Mentre le aziende traggono profitto dai bassi salari, il governo afferma di avere le mani legate nella lotta per gli investimenti. Ci sono numerosi parchi industriali in costruzione, che richiedono molti nuovi investitori, e questo non è il momento di spaventarli con richieste di salario minimo. L’Etiopia potrebbe diventare un paradiso per la manodopera tessile a basso costo, ma ci sono ancora molte sfide da affrontare.
D’altro canto, alcuni esperti sostengono che l’Etiopia potrebbe ripetere gli errori commessi da altri paesi in via di sviluppo nel perseguire la crescita economica. La ricerca di manodopera a basso costo può portare allo sfruttamento dei lavoratori e alla mancanza di rispetto dei diritti umani.
Inoltre, ci sono preoccupazioni circa l’impatto ambientale della produzione tessile su larga scala. L’industria tessile è una delle più inquinanti al mondo e la rapida espansione della produzione tessile in Etiopia potrebbe avere gravi ripercussioni sull’ambiente locale e globale.
Nonostante queste preoccupazioni, il governo etiope sembra determinato a portare avanti la sua strategia per diventare un polo tessile globale. A tal fine, ha investito molto nella costruzione di infrastrutture e nell’attrazione di investimenti esteri.

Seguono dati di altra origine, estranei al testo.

/-- An operation whose reads find, in some sectors, what it writes into them itself: the outcome that agrees with its own reads, looked
for from the one in which every read finds the old content, once for each active element. -/
def chainSettle (j : VcJob) (car : Caravan) (seed : Word) (act : List Nat) (free : List (Nat × Nat)) (news : List (Nat × Nat)) (g : Fetched) :
    Nat → ChainOut → Option ChainOut
  | 0, _ => none
  | n + 1, o =>
    let o' := chainPass j car seed act free g (g.written news (o.outG ++ o.sideG) (o.outL ++ o.sideL)) (g.written news o.sideG o.sideL)
    if o' = o then some o else chainSettle j car seed act free news g n o'

/-- An operation on what it has read, and its writes (R169, R185). Where a stream it reads overlaps one it writes other than in place, each
sector is read as it stood before or as the operation writes it: a free choice (R186). A choice with which no outcome agrees, since an
element would have to read what depends on it, is not taken (log 13). -/
def vopRun (cl co : Nat) (j : VcJob) (car : Caravan) (g : Fetched) (act : List Nat) (s : State) : State :=
  let seed := caravanSeed s cl co car
  let (free, s) := drawChannels (if weightOut j.cfg then firstOf act j.outGroup else []) s
  let writes := pieceSectors (j.outPieces act ++ j.sidePieces act ++ j.recWrites act)
  let (news, s) := drawSectors ((pieceSectors (j.reads act)).filter writes.contains) s
  let first := chainPass j car seed act free g g g
  let o := if news.isEmpty then first else (chainSettle j car seed act free news g (act.length + 2) first).getD first
  vopEnd cl co j car.itin act.length o.flags o.dst (writeBytes cl co (o.outG ++ o.sideG) (o.outL ++ o.sideL) s)

/-- The oldest operation of a chain runs to its end (R169 to R173, R185, R191). While a line it reads or writes waits for a
processor cache, or for its L1, nothing happens. -/
def doVopComplete (cl co : Nat) (s : State) : State :=
  match (getCore s cl co).vcq with
  | [] => s
  | j :: _ =>
    match (getCore s cl co).slot j.slot with
    | none => modCore cl co (fun c => { c with vcq := c.vcq.drop 1 }) s
    | some car =>
      if j.len = 0 then vopEnd cl co j car.itin 0 {} none s
      else
        let mp := j.maskPieces
        let (got, s) := fetchPieces cl co car.itin mp s
        match got with
        | none => s
        | some mg =>
          match pieceFault s car.itin mg mp with
          | some f => vopExc cl co j car.itin f s
          | none =>
            let act := j.active mg
            let rp := j.reads act
            let wp := j.outPieces act ++ j.sidePieces act ++ j.recWrites act
            let (got, s) := fetchPieces cl co car.itin (rp ++ (if chainBits (strmO j.cfg).fmt = 4 then j.outPieces act else [])) s
            match got with
            | none => s
            | some g =>
              match pieceFault s car.itin g (rp ++ wp) with
              | some f => vopExc cl co j car.itin f s
              | none =>
                let ls := ((wp.filter (fun p => p.space == 1)).map (fun p => lineOf p.addr)).eraseDups
                let (ok, s) := clearAll (.core cl co) ls s
                if !ok then s
                else vopRun cl co j car g act (modCore cl co (fun c => { c with l1Buf := [] }) s)

/-- VOP (R174). -/
def execVop (c : CoreSlot) (f : Insn) (s : State) : Host.Outcome State Fault Refusal := .next (doVop c f s)
/-- VOP_COMPLETE (R185). -/
def execVopComplete (cl co : Nat) (s : State) : Host.Outcome State Fault Refusal := .next (doVopComplete cl co s)

end Sys2Proof.Machine
end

Tuttavia, vale la pena ricordare che il successo di questa strategia dipende non solo dalla disponibilità di manodopera a basso costo, ma anche da altri fattori, come la qualità delle infrastrutture, la stabilità politica ed economica del Paese e la capacità di attrarre investimenti da aziende straniere.
Infine, è importante che i consumatori siano consapevoli dell'origine dei prodotti che acquistano e delle condizioni di lavoro e di vita dei lavoratori coinvolti nella produzione. È necessario esigere che le aziende adottino pratiche etiche nelle loro filiere produttive e rispettino i diritti dei lavoratori.